Abstract

Because firms invest heavily in R&D, software, brands, and other intangible assets—at a rate close to that of tangible assets—changes in measured GDP, which does not include all intangible investments, understate the actual changes in total output. If changes in the labor input are more precisely measured, then it is possible to observe little change in measured total factor productivity (TFP) coincidentally with large changes in hours and investment. This mismeasurement leaves business cycle modelers with large and unexplained labor wedges accounting for most of the fluctuations in aggregate data.

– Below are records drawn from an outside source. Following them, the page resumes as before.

/-- The next word of a write. That of w0 of an enabled queue's entry waits where the transfer covers more of the entry, and
comes last (R315, R318). -/
def jobNextWrite (src : Src) (j : HostJob) (s : State) : HostJob × JobRes × State :=
  match j.left, j.last with
  | v :: w :: ws, _ =>
    if wqFirstWord j.next s && v.2 != 0 then
      ({ j with next := j.next + 1, left := w :: ws, last := j.last ++ [(j.next, v)] }, .more, s)
    else jobWrite src j v s
  | [v], _ => jobWrite src j v s
  | [], (a, v) :: r => jobWrite src { j with next := a, left := [v], last := r } v s
  | [], [] => (j, .more, s)

/-- The next access of a job, where it is answered. -/
def jobOne (src : Src) (j : HostJob) (s : State) : HostJob × JobRes × State :=
  if jobFour src j && reachable src j.next s then
    (if j.wr then (jobNext 4 [] j, .more, busWrites src j.next (j.left.map fun w => w.1) s)
     else let r := busReads src j.next 4 s; (jobNext 4 r.1 j, .more, r.2))
  else if j.wr then jobNextWrite src j s
  else jobRead src j s

/-- The job's next access is to memory or a register of this device. -/
def jobLocal (src : Src) (j : HostJob) (s : State) : Bool :=
  match extPlace src (if j.wr && j.left.isEmpty then (j.last.map fun x => x.1).headD 0 else j.next) s with
  | .mem _ | .reg _ => true
  | .flue _ | .unmapped => false

/-- The job's next access is to GDDR6 that waits for its first training (R238). -/
def jobWaits (src : Src) (j : HostJob) (s : State) : Bool :=
  match extPlace src j.next s with
  | .mem k => gdWaits k s
  | .reg _ | .flue _ | .unmapped => false

/-- The next access of a job: one that has no answer fails with a bus error (R236); a posted write of the bulk port reports
nothing. One to GDDR6 waits for the first training. -/
def jobStep (src : Src) (j : HostJob) (s : State) : HostJob × JobRes × State :=
  let r : BusReq := .host (src == .bulk)
  if s.mute.contains r && jobLocal src j s then
    let t := unheard r (fun u => (jobOne src j u).2.2) s
    if j.wr && src == .bulk then ((jobOne src j s).1, .more, t) else (j, .fail 5, t)
  else if jobWaits src j s then (j, .stop, s)
  else jobOne src j s

/-- The awaited answer of the flue for a job, if it has come. -/
def jobAnswer (src : Src) (j : HostJob) (s : State) : HostJob × JobRes × State :=
  match s.winGot.find? fun g => g.1 == srcNo src with
  | none => (j, .stop, s)
  | some (_, st, ws) =>
    let s1 := { s with winGot := s.winGot.filter fun g => g.1 != srcNo src }
    if st = 0 then (jobNext 1 (if j.wr then [] else ws.take 1) j, .more, s1)
    else if src = .bulk && j.wr then (jobNext 1 [] j, .more, s1)
    else (j, .fail (if st = 3 then 6 else 5), s1)

/-- Carry a job on until it is over, fails or waits; at most so many accesses. -/
def jobRun (src : Src) : Nat → HostJob → State → HostJob × JobRes × State
  | 0, j, s => (j, .stop, s)
  | n + 1, j, s =>
    if jobOver j then (j, .more, s)
    else
      let r := if j.wait then jobAnswer src j s else jobStep src j s
      match r.2.1 with
      | .more => jobRun src n r.1 r.2.2
      | .stop => r
      | .fail _ => r

/-- Accesses a job makes at most, and answers it awaits. -/
def jobFuel : Nat := 520

/-! ### The window protocol (R311 to R315) -/

/-- Change the I3C target's state. -/
def modI3c (f : I3c → I3c) (s : State) : State := { s with i3c := f s.i3c }
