-- ==== Sys2Proof/Machine/StkControl.lean ====
section
/-! DEFINITION. Control opcodes (R147, R148, R159): transfers, loops, FENCE, WAIT, and the returns RETC and RETD (R69,
R92, R125, R129). -/
namespace Sys2Proof.Machine
open Sys2Proof

/-- The trace of a happening, none on a speculative path (R138). -/
def traceC (sub kind pc data : Nat) (s : State) : State := if onPath sub s then s else trace sub kind pc data s

/-- The address after the instruction (R147). -/
def nextPc (i : Iss) (len : Nat) (c : Ctx) : Nat := (c.pc.toNat + prefixBytes i + len) % 2 ^ 24

/-- The target of a relative displacement of n bits. -/
def relTarget (i : Iss) (len n d : Nat) (c : Ctx) : Nat := tc 24 ((nextPc i len c : Int) + sx n d)

/-- The target a pair of data registers names: Dn[7:0] : Dn+1 (R147). -/
def pairTarget (dn : Nat) (c : Ctx) : Nat := (getD dn c).toNat % 256 * 65536 + (getD (dn + 1) c).toNat

/-- Push words through A7 (R116). -/
def pushWords (i : Iss) (ws : List Word) (c : Ctx) (s : State) : Out Unit :=
  let c1 := setA 7 (getA 7 c - wd ws.length) c
  stWords i.sub.toNat (bankAddrs i 7 (getA 7 c1).toNat ws.length c1) ws c1 s

/-- Pop n words through A7 (R116). -/
def popWords (i : Iss) (n : Nat) (c : Ctx) (s : State) : Out (List Word) :=
  (ldWords i.sub.toNat (bankAddrs i 7 (getA 7 c).toNat n c) c s).next fun ws c1 s1 =>
    .ok ws (setA 7 (getA 7 c1 + wd n) c1) s1

/-- A call: the return address is pushed, then the target taken (R116, R147). -/
def callTo (i : Iss) (len target : Nat) (c : Ctx) (s : State) : Out (Option Nat) :=
  (pushWords i (wordsOf 2 (nextPc i len c)) c s).next fun _ c1 s1 => .ok (some target) c1 s1

/-- The context waits until its posted stores are acknowledged (R125). -/
def fenced (c : Ctx) (s : State) (k : Out (Option Nat)) : Out (Option Nat) :=
  if c.posted.isEmpty then k else .halt (.stall false .fence) s

/-- NOP. -/
def execNop (i : Iss) (s : State) : Host.Outcome State Fault Refusal :=
  act s (issue i { len := 1 } fun c t => .ok none c t)

/-- TRAP: fault 0x10. -/
def execTrap (i : Iss) (s : State) : Host.Outcome State Fault Refusal :=
  act s (issue i { len := 1 } fun _ t => .halt (.fault 0x10 0) t)

/-- FENCE (R125). -/
def execFence (i : Iss) (s : State) : Host.Outcome State Fault Refusal :=
  act s (issue i { len := 1 } fun c t => fenced c t (.ok none c t))

/-- WAIT (R129): a fence, then the context sleeps; it completes when the context is chosen again. No wake bit is a reserved
value. -/
def waitBody (i : Iss) (tk ev : Bool) (c : Ctx) (s : State) : Out (Option Nat) :=
  if onPath i.sub.toNat s then .halt (.pause 5) s
  else fenced c s
    (.halt (.sleep (c.pc + BitVec.ofNat 24 (prefixBytes i + 2)) (ev && mget 0 (stkOf i.sub.toNat) s.presented != 0) tk ev) s)

/-- WAIT. -/
def execWait (i : Iss) (tk ev : Bool) (s : State) : Host.Outcome State Fault Refusal :=
  act s (issue i { len := 2, bad := !tk && !ev } (waitBody i tk ev))

/-- What a return by RETC asks of the channel (R69): D0[15:8] must be 0. -/
def retStep (c : Ctx) : ChStep :=
  let d : Byte := BitVec.ofNat 8 (getD 0 c).toNat
  if fld (getD 0 c) 15 8 = 0 then .ret d false true else .invalid d

/-- RETC (R69): a fence, the loop stack empties, and the return reaches the channel. -/
def retcBody (i : Iss) (c : Ctx) (s : State) : Out (Option Nat) :=
  let sub := i.sub.toNat
  if onPath sub s then .halt (.pause 6) s
  else fenced c s
    (.ok none { c with loops := [] }
      (addDue (.turn sub) (modSch sub (fun x => { x with
        phase := .step (retStep c), lastResid := getD 1 c, lastAux := getD 2 c })
        (traceC sub 2 c.pc.toNat (valOf [getD 0 c, getD 1 c]) s))))

/-- RETC. -/
def execRetc (i : Iss) (s : State) : Host.Outcome State Fault Refusal := act s (issue i { len := 1 } (retcBody i))

/-- RETD (R92, R93): a fence, every unit finishes, and the return awaits its DSTAT, or takes the held one. -/
def retdBody (i : Iss) (c : Ctx) (s : State) : Out (Option Nat) :=
  let sub := i.sub.toNat
  if onPath sub s then .halt (.pause 6) s
  else fenced c s
    (if !(c.prods.isEmpty && c.div.isNone && c.fops.isEmpty) then .halt (.stall false .units) s
     else
       let s1 := modSch sub (fun x => { x with lastResid := getD 1 c, lastAux := getD 2 c })
         (traceC sub 3 c.pc.toNat (valOf [getD 0 c, getD 1 c]) s)
       let c1 := { c with loops := [] }
       if getD 0 c ≠ 0 then
         .ok none c1 (addDue (.turn sub) (modSch sub (fun x => { x with phase := .step (.invalid (BitVec.ofNat 8 (getD 0 c).toNat)) }) s1))
       else match (sch sub s1).delivered with
         | some d =>
           .ok none c1 (addDue (.turn sub) (modSch sub (fun x => { x with
             phase := .step (.ret d.1 d.2 true), delivered := none }) s1))
         | none =>
           .ok none { c1 with run := .inactive }
             (addDue (.resched (stkOf sub)) (modSch sub (fun x => { x with phase := .deferred, noSpec := false }) s1)))

/-- RETD. -/
def execRetd (i : Iss) (s : State) : Host.Outcome State Fault Refusal := act s (issue i { len := 1 } (retdBody i))

/-- RET: pops two words into the PC. -/
def retBody (i : Iss) (c : Ctx) (s : State) : Out (Option Nat) :=
  (popWords i 2 c s).next fun ws c1 s1 => .ok (some (fld (nth ws 0) 7 0 * 65536 + (nth ws 1).toNat)) c1 s1

/-- RET. -/
def execRet (i : Iss) (s : State) : Host.Outcome State Fault Refusal := act s (issue i { len := 1 } (retBody i))

/-- ENDL: the top loop entry is popped; nothing at DEPTH 0. -/
def execEndl (i : Iss) (s : State) : Host.Outcome State Fault Refusal :=
  act s (issue i { len := 1 } fun c t => .ok none { c with loops := c.loops.drop 1 } t)

/-- CALL rel24. -/
def execCall (i : Iss) (rel : BitVec 24) (s : State) : Host.Outcome State Fault Refusal :=
  act s (issue i { len := 4 } fun c t => callTo i 4 (relTarget i 4 24 rel.toNat c) c t)

/-- CALL Dn. -/
def execCallReg (i : Iss) (dn : Dreg) (s : State) : Host.Outcome State Fault Refusal :=
  act s (issue i { len := 2, bad := dn.toNat % 2 == 1 } fun c t => callTo i 2 (pairTarget dn.toNat c) c t)

/-- JMP rel24. -/
def execJmp (i : Iss) (rel : BitVec 24) (s : State) : Host.Outcome State Fault Refusal :=
  act s (issue i { len := 4 } fun c t => .ok (some (relTarget i 4 24 rel.toNat c)) c t)

/-- JMP Dn. -/
def execJmpReg (i : Iss) (dn : Dreg) (s : State) : Host.Outcome State Fault Refusal :=
  act s (issue i { len := 2, bad := dn.toNat % 2 == 1 } fun c t => .ok (some (pairTarget dn.toNat c)) c t)

/-- Start of a hardware loop (R159): a count of 0 skips the body. -/
def loopBody (i : Iss) (bytes cnt len : Nat) (c : Ctx) (s : State) : Out (Option Nat) :=
  let ls := nextPc i bytes c
  let le := (ls + len) % 2 ^ 24
  if cnt = 0 then .ok (some le) c s
  else .ok none { c with loops := ⟨BitVec.ofNat 24 ls, BitVec.ofNat 24 le, wd cnt⟩ :: c.loops } s

/-- The loop stack of a context is full. -/
def loopFull (i : Iss) (s : State) : Bool := decide (4 ≤ (ctx i.sub.toNat s).loops.length)

/-- LOOP. -/
def execLoop (i : Iss) (cnt len : Word) (s : State) : Host.Outcome State Fault Refusal :=
  act s (issue i { len := 5, bad := len == 0, full := loopFull i s } (loopBody i 5 cnt.toNat len.toNat))

/-- LOOPD. -/
def execLoopd (i : Iss) (dk : Dreg) (len : Word) (s : State) : Host.Outcome State Fault Refusal :=
  act s (issue i { len := 4, bad := len == 0, full := loopFull i s } fun c t =>
    loopBody i 4 (getD dk.toNat c).toNat len.toNat c t)

/-- A condition that tests V (R164). -/
def testsV (cc : Nat) : Bool := cc == 6 || cc == 7 || (decide (10 ≤ cc) && decide (cc ≤ 13))

/-- A conditional branch (R148): it waits for a divide when it tests V (R164). -/
def bccBody (i : Iss) (cc len target : Nat) (c : Ctx) (s : State) : Out (Option Nat) :=
  if testsV cc && c.div.isSome then .halt (.stall false .div) s
  else if condHolds cc (getF c) then .ok (some target) c (traceC i.sub.toNat 4 c.pc.toNat target s)
  else .ok none c s

/-- Bcc. Condition 0xF is an undefined opcode (R146): fault 0x01. -/
def execBcc (i : Iss) (cc : BitVec 4) (disp : BrDisp) (s : State) : Host.Outcome State Fault Refusal :=
  act s (
    if cc = 15 then (fun t => if mayIssue i.sub.toNat t then stokerFault i.sub.toNat 0x01 0 t else t)
    else match disp with
      | .d8 d => issue i { len := 2 } fun c t => bccBody i cc.toNat 2 (relTarget i 2 8 d.toNat c) c t
      | .d16 d => issue i { len := 3 } fun c t => bccBody i cc.toNat 3 (relTarget i 3 16 d.toNat c) c t)

end Sys2Proof.Machine
end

To address this issue, I incorporate intangible investments into a multi-sector general equilibrium model and parameterize income and cost shares using data from an updated U.S. input and output table, with intangible investments reassigned from intermediate to final uses. I employ maximum likelihood methods and quarterly observations on sectoral gross outputs for the United States over the period 1985–2014 to estimate processes for latent sectoral TFPs—that have common and sector-specific components. Aggregate hours are not used to estimate TFPs, but the model predicts changes in hours that compare well with the actual hours series and account for roughly two-thirds of its standard deviation. I find that sector-specific shocks and industry linkages play an important role in accounting for fluctuations and comovements in aggregate and industry-level U.S. data, and I find that the model’s common component of TFP is not correlated at business cycle frequencies with the standard measures of aggregate TFP used in the macroeconomic literature.